Your goal >>
Match on the string "leaves" in the entries below and return every matching line.

Dataset extract section start

-- ==== Sys2Proof/Laws/Tx.lean ====
section
/-! SUPPORT. What transmitting does: one answer to a `RawWrite`, and a run over the answers there are.
`State.txRest` names the raw bytes an operation in progress still has to write. -/

namespace Sys2Proof.Machine

/-! ### What transmitting leaves unchanged -/

/-- The fields no answer to a `RawWrite` changes. -/
structure TxKeeps (s t : State) : Prop where
  seq : t.seq = s.seq
  ctrl : t.ctrl = s.ctrl
  hostCmd : t.hostCmd = s.hostCmd
  rx : t.rx = s.rx
  resetPin : t.resetPin = s.resetPin
  wbuf : t.wbuf = s.wbuf
  exch : t.exch = s.exch
  rxDrawn : t.rxDrawn = s.rxDrawn
  txDrawn : t.txDrawn = s.txDrawn
  chkOk : t.chkOk = s.chkOk

theorem TxKeeps.rfl {s : State} : TxKeeps s s := by constructor <;> first | trivial

theorem TxKeeps.trans {s t u : State} (h : TxKeeps s t) (g : TxKeeps t u) : TxKeeps s u where
  seq := g.seq.trans h.seq
  ctrl := g.ctrl.trans h.ctrl
  hostCmd := g.hostCmd.trans h.hostCmd
  rx := g.rx.trans h.rx
  resetPin := g.resetPin.trans h.resetPin
  wbuf := g.wbuf.trans h.wbuf
  exch := g.exch.trans h.exch
  rxDrawn := g.rxDrawn.trans h.rxDrawn
  txDrawn := g.txDrawn.trans h.txDrawn
  chkOk := g.chkOk.trans h.chkOk

theorem written_keeps (st : State) : TxKeeps st st.written := by
  unfold State.written
  split <;> constructor <;> first | rfl | exact chkOk_withCause_zero st.status

theorem takeWrite_keeps (a : TxAnswer) (st : State) : TxKeeps st (st.takeWrite a) := by
  cases a with
  | fatal =>
    constructor <;> first | rfl | exact chkOk_withCause_code st.status .transportFatal
  | ok =>
    simp only [State.takeWrite, State.accepted]
    split
    · constructor <;> rfl
    · exact TxKeeps.trans (by constructor <;> rfl) (written_keeps _)

/-- An accepted raw byte leaves `ESCP` alone. -/
theorem accepted_escp (st : State) : st.accepted.escp = st.escp := by
  unfold State.accepted State.written
  split
  · rfl
  · split <;> rfl

/-! ### A run over the answers -/

theorem runTx_idle (as : List TxAnswer) (st : State) (h : st.ph.transmitting = false) :
    runTx as st = { st with txAns := as } := by
  cases as <;> simp [runTx, h]

theorem runTx_cons (a : TxAnswer) (as : List TxAnswer) (st : State)
    (h : st.ph.transmitting = true) : runTx (a :: as) st = runTx as (st.takeWrite a) := by
  simp [runTx, h]

/-- A run changes none of the fields an answer leaves alone. -/
theorem runTx_keeps (as : List TxAnswer) (st : State) : TxKeeps st (runTx as st) := by
  induction as generalizing st with
  | nil => constructor <;> rfl
  | cons a as ih =>
    unfold runTx
    split
    · exact (takeWrite_keeps a st).trans (ih _)
    · constructor <;> rfl

/-! ### The bytes still to be written -/

/-- The raw bytes of the logical byte in hand that are still to be written. -/
def pendingBytes (mid : Bool) (v : Byte) : List Byte :=
  if mid && needsEscape v then [v - 1] else escBytes v

/-- The raw bytes that follow the one byte in hand. -/
def State.txAfter (st : State) : List Byte :=
  match st.ph with
  | .eSync => escList (st.lat.l :: st.lat.s :: st.lat.q :: st.lat.c :: (st.lat.dbuf ++ [st.lat.k]))
  | .eLen => escList (st.lat.s :: st.lat.q :: st.lat.c :: (st.lat.dbuf ++ [st.lat.k]))
  | .eSub => escList (st.lat.q :: st.lat.c :: (st.lat.dbuf ++ [st.lat.k]))
  | .eSeq => escList (st.lat.c :: (st.lat.dbuf ++ [st.lat.k]))
  | .eCmd => escList (st.lat.dbuf ++ [st.lat.k])
  | .eData => escList (st.lat.dbuf.drop (st.lat.idx.toNat + 1) ++ [st.lat.k])
  | _ => []

/-- The raw bytes an operation in progress still has to write. -/
def State.txRest (st : State) : List Byte :=
  if st.ph = .eSync then Config.syncByte :: st.txAfter
  else if st.ph.escaping then pendingBytes st.txMid st.txLogical ++ st.txAfter
  else []

/-- A transmission in order: the length fits the data, the data index is in range, and a follow byte is
outstanding only in a pair. -/
structure State.Sending (st : State) : Prop where
  transmitting : st.ph.transmitting = true
  mid : st.txMid = true → st.txPair = true
  length : st.ph ≠ .bWr → st.lat.l.toNat = st.lat.dbuf.length + Config.overhead
  index : st.ph = .eData → st.lat.idx.toNat < st.lat.dbuf.length

theorem escBytes_ne_nil (v : Byte) : escBytes v ≠ [] := by
  unfold escBytes
  split <;> simp

theorem escList_append (a b : List Byte) : escList (a ++ b) = escList a ++ escList b := by
  induction a with
  | nil => rfl
  | cons x xs ih => simp [escList, ih]

theorem pendingBytes_false (v : Byte) : pendingBytes false v = escBytes v := by
  simp [pendingBytes]

theorem escList_cons_ne_nil (v : Byte) (vs : List Byte) : escList (v :: vs) ≠ [] := by
  simp [escList, escBytes_ne_nil]

/-- The phase moves on to the bytes that follow, or the operation ends where none do. -/
theorem written_spec (st : State) (h : st.Sending) (hm : st.txMid = false) :
    (st.txAfter ≠ [] ∧ st.written.Sending ∧ st.written.txRest = st.txAfter ∧
        st.written.hostRsp = st.hostRsp ∧ st.written.status = st.status ∧ st.ph ≠ .bWr ∧
        st.written.ph ≠ .bWr) ∨
      (st.txAfter = [] ∧ st.written.ph = .idle ∧ st.written.hostRsp = st.hostRsp ++ [.ok] ∧
        st.written.status = withCause st.status 0) := by
  obtain ⟨ht, -, hl, hi⟩ := h
  cases hp : st.ph
  case bWr => right; simp [State.txAfter, State.written, hp]
  case eChk => right; simp [State.txAfter, State.written, hp]
  case eSync =>
    left
    refine ⟨by simp [State.txAfter, hp, escList_cons_ne_nil], ⟨?_, ?_, ?_, ?_⟩, ?_, ?_⟩ <;>
      simp_all [State.written, Phase.transmitting, Phase.escaping, State.txRest, State.txLogical,
        State.txAfter, pendingBytes_false, escList]
  case eLen =>
    left
    refine ⟨by simp [State.txAfter, hp, escList_cons_ne_nil], ⟨?_, ?_, ?_, ?_⟩, ?_, ?_⟩ <;>
      simp_all [State.written, Phase.transmitting, Phase.escaping, State.txRest, State.txLogical,
        State.txAfter, pendingBytes_false, escList]
  case eSub =>
    left
    refine ⟨by simp [State.txAfter, hp, escList_cons_ne_nil], ⟨?_, ?_, ?_, ?_⟩, ?_, ?_⟩ <;>
      simp_all [State.written, Phase.transmitting, Phase.escaping, State.txRest, State.txLogical,
        State.txAfter, pendingBytes_false, escList]
  case eSeq =>
    left
    refine ⟨by simp [State.txAfter, hp, escList_cons_ne_nil], ⟨?_, ?_, ?_, ?_⟩, ?_, ?_⟩ <;>
      simp_all [State.written, Phase.transmitting, Phase.escaping, State.txRest, State.txLogical,
        State.txAfter, pendingBytes_false, escList]
  case eCmd =>
    left
    have hne : st.txAfter ≠ [] := by
      simp [State.txAfter, hp, escList_append, escList, escBytes_ne_nil]
    have hl' := hl (by simp [hp])
    simp only [Config.overhead] at hl'
    cases hd : st.lat.dbuf with
    | nil =>
      refine ⟨hne, ⟨?_, ?_, ?_, ?_⟩, ?_, ?_⟩ <;>
        simp_all [State.written, Phase.transmitting, Phase.escaping, State.txRest, State.txLogical,
          State.txAfter, pendingBytes_false, escList, dataPhase, State.dataLen, Config.overhead]
    | cons v vs =>
      have hlt : 4 < st.lat.l.toNat := by rw [hl', hd]; simp
      refine ⟨hne, ⟨?_, ?_, ?_, ?_⟩, ?_, ?_⟩ <;>
        simp_all [State.written, Phase.transmitting, Phase.escaping, State.txRest, State.txLogical,
          State.txAfter, pendingBytes_false, escList, dataPhase, State.dataLen, Config.overhead,
          State.dbufAt]
  case eData =>
    left
    have hne : st.txAfter ≠ [] := by
      simp [State.txAfter, hp, escList_append, escList, escBytes_ne_nil]
    have hl' := hl (by simp [hp])
    have hi' := hi hp
    simp only [Config.overhead] at hl'
    have hlt : st.lat.l.toNat < 256 := st.lat.l.isLt
    have hmod : (st.lat.idx.toNat + 1) % 256 = st.lat.idx.toNat + 1 := Nat.mod_eq_of_lt (by omega)
    have hlen : st.dataLen = st.lat.dbuf.length := by
      simp only [State.dataLen, Config.overhead]; omega
    have hafter : st.txAfter = escList (st.lat.dbuf.drop (st.lat.idx.toNat + 1) ++ [st.lat.k]) := by
      simp [State.txAfter, hp]
    by_cases hmore : st.lat.idx.toNat + 1 < st.lat.dbuf.length
    · have hw : st.written =
          { st with lat := { st.lat with idx := st.lat.idx + 1 }, ph := .eData } := by
        simp [State.written, hp, dataPhase, hlen, hmore]
      have hrest : st.written.txRest = st.txAfter := by
        rw [hafter, hw]
        simp only [State.txRest, Phase.escaping, State.txLogical, State.dbufAt, hm,
          pendingBytes_false, State.txAfter]
        rw [List.drop_eq_getElem_cons hmore]
        simp [hmod, hmore, -List.getElem_cons_drop, escList]
      refine ⟨hne, ⟨?_, ?_, ?_, ?_⟩, hrest, ?_⟩ <;>
        simp [hw, hm, hmod, hmore, hl', Phase.transmitting, Phase.escaping, Config.overhead]
    · have hw : st.written =
          { st with lat := { st.lat with idx := st.lat.idx + 1 }, ph := .eChk } := by
        simp [State.written, hp, dataPhase, hlen, hmore]
      have hrest : st.written.txRest = st.txAfter := by
        rw [hafter, hw, List.drop_eq_nil_of_le (by omega)]
        simp [State.txRest, Phase.escaping, State.txLogical, hm, pendingBytes_false, State.txAfter,
          escList]
      refine ⟨hne, ⟨?_, ?_, ?_, ?_⟩, hrest, ?_⟩ <;>
        simp [hw, hm, hl', Phase.transmitting, Phase.escaping, Config.overhead]
  all_goals simp [hp, Phase.transmitting, Phase.escaping] at ht

/-- The byte in hand, escaped: the raw byte going out, and what is still pending of it. -/
theorem pendingBytes_cons (st : State) (h : st.ph.escaping = true)
    (hm : st.txMid = true → st.txPair = true) :
    pendingBytes st.txMid st.txLogical =
      st.txRaw :: (if st.txPair && !st.txMid then [st.txLogical - 1] else []) := by
  have hp : st.txPair = needsEscape st.txLogical := by simp [State.txPair, h]
  rw [hp] at hm ⊢
  unfold pendingBytes State.txRaw escBytes
  rw [hp]
  cases hn : needsEscape st.txLogical <;> cases hx : st.txMid <;> simp_all

theorem escaping_ne_sync {p : Phase} (h : p.escaping = true) : p ≠ .eSync := by
  rintro rfl
  simp [Phase.escaping] at h

/-- What one accepted raw byte does to a transmission in order: it is the next of the bytes still to be
written, and when it was the last the operation ends with `Ok`. -/
theorem accepted_spec (st : State) (h : st.Sending) :
    ∃ r rs, st.txRest = r :: rs ∧ st.accepted.tx = st.tx ++ [r] ∧
      ((rs ≠ [] ∧ st.accepted.Sending ∧ st.accepted.txRest = rs ∧
          st.accepted.hostRsp = st.hostRsp ∧ st.accepted.status = st.status ∧
          (st.ph ≠ .bWr → st.accepted.ph ≠ .bWr)) ∨
        (rs = [] ∧ st.accepted.ph = .idle ∧ st.accepted.hostRsp = st.hostRsp ++ [.ok] ∧
          st.accepted.status = withCause st.status 0)) := by
  by_cases hc : (st.txPair && !st.txMid) = true
  · -- the sentinel of a pair: its follow byte comes next
    have hesc : st.ph.escaping = true := by
      simp only [State.txPair, Bool.and_eq_true] at hc; exact hc.1.1
    have hne := escaping_ne_sync hesc
    have hacc : st.accepted = { st with tx := st.tx ++ [st.txRaw], txMid := true } := by
      simp [State.accepted, hc]
    have hpair : needsEscape st.txLogical = true := by
      simp only [State.txPair, Bool.and_eq_true] at hc; exact hc.1.2
    refine ⟨st.txRaw, [st.txLogical - 1] ++ st.txAfter, ?_, by rw [hacc], .inl ⟨by simp, ?_⟩⟩
    · rw [State.txRest, if_neg hne, if_pos hesc, pendingBytes_cons st hesc h.mid, if_pos hc]
      rfl
    · rw [hacc]
      refine ⟨⟨h.transmitting, fun _ => ?_, h.length, h.index⟩, ?_, rfl, rfl, id⟩
      · simp only [Bool.and_eq_true] at hc; exact hc.1
      · have hlog : State.txLogical { st with tx := st.tx ++ [st.txRaw], txMid := true } =
            st.txLogical := rfl
        have haft : State.txAfter { st with tx := st.tx ++ [st.txRaw], txMid := true } =
            st.txAfter := rfl
        rw [State.txRest, if_neg hne, if_pos hesc, hlog, haft]
        simp [pendingBytes, hpair]
  · -- the byte in hand is accepted whole
    have hacc : st.accepted =
        State.written { st with tx := st.tx ++ [st.txRaw], txMid := false } := by
      simp only [State.accepted, hc]; rfl
    have hsend : State.Sending { st with tx := st.tx ++ [st.txRaw], txMid := false } :=
      ⟨h.transmitting, by simp, h.length, h.index⟩
    have hrest : st.txRest = st.txRaw :: st.txAfter := by
      by_cases hsy : st.ph = .eSync
      · have : st.txRaw = Config.syncByte := by
          simp [State.txRaw, State.txPair, hsy, Phase.escaping, State.txLogical]
        rw [State.txRest, if_pos hsy, this]
      · have hesc : st.ph.escaping = true := by
          have := h.transmitting
          simpa [Phase.transmitting, hsy] using this
        rw [State.txRest, if_neg hsy, if_pos hesc, pendingBytes_cons st hesc h.mid, if_neg hc]
        rfl
    have hk := (written_keeps { st with tx := st.tx ++ [st.txRaw], txMid := false })
    have htx : st.accepted.tx = st.tx ++ [st.txRaw] := by
      rw [hacc]; unfold State.written; split <;> rfl
    refine ⟨st.txRaw, st.txAfter, hrest, htx, ?_⟩
    rw [hacc]
    rcases written_spec _ hsend rfl with ⟨h1, h2, h3, h4, h5, h6, h7⟩ | ⟨h1, h2, h3, h4⟩
    · exact .inl ⟨h1, h2, h3, h4, h5, fun _ => h7⟩
    · exact .inr ⟨h1, h2, h3, h4⟩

Dataset extract section end

Task answer >>
/-! ### What transmitting leaves unchanged -/
/-- An accepted raw byte leaves `ESCP` alone. -/
/-- A run changes none of the fields an answer leaves alone. -/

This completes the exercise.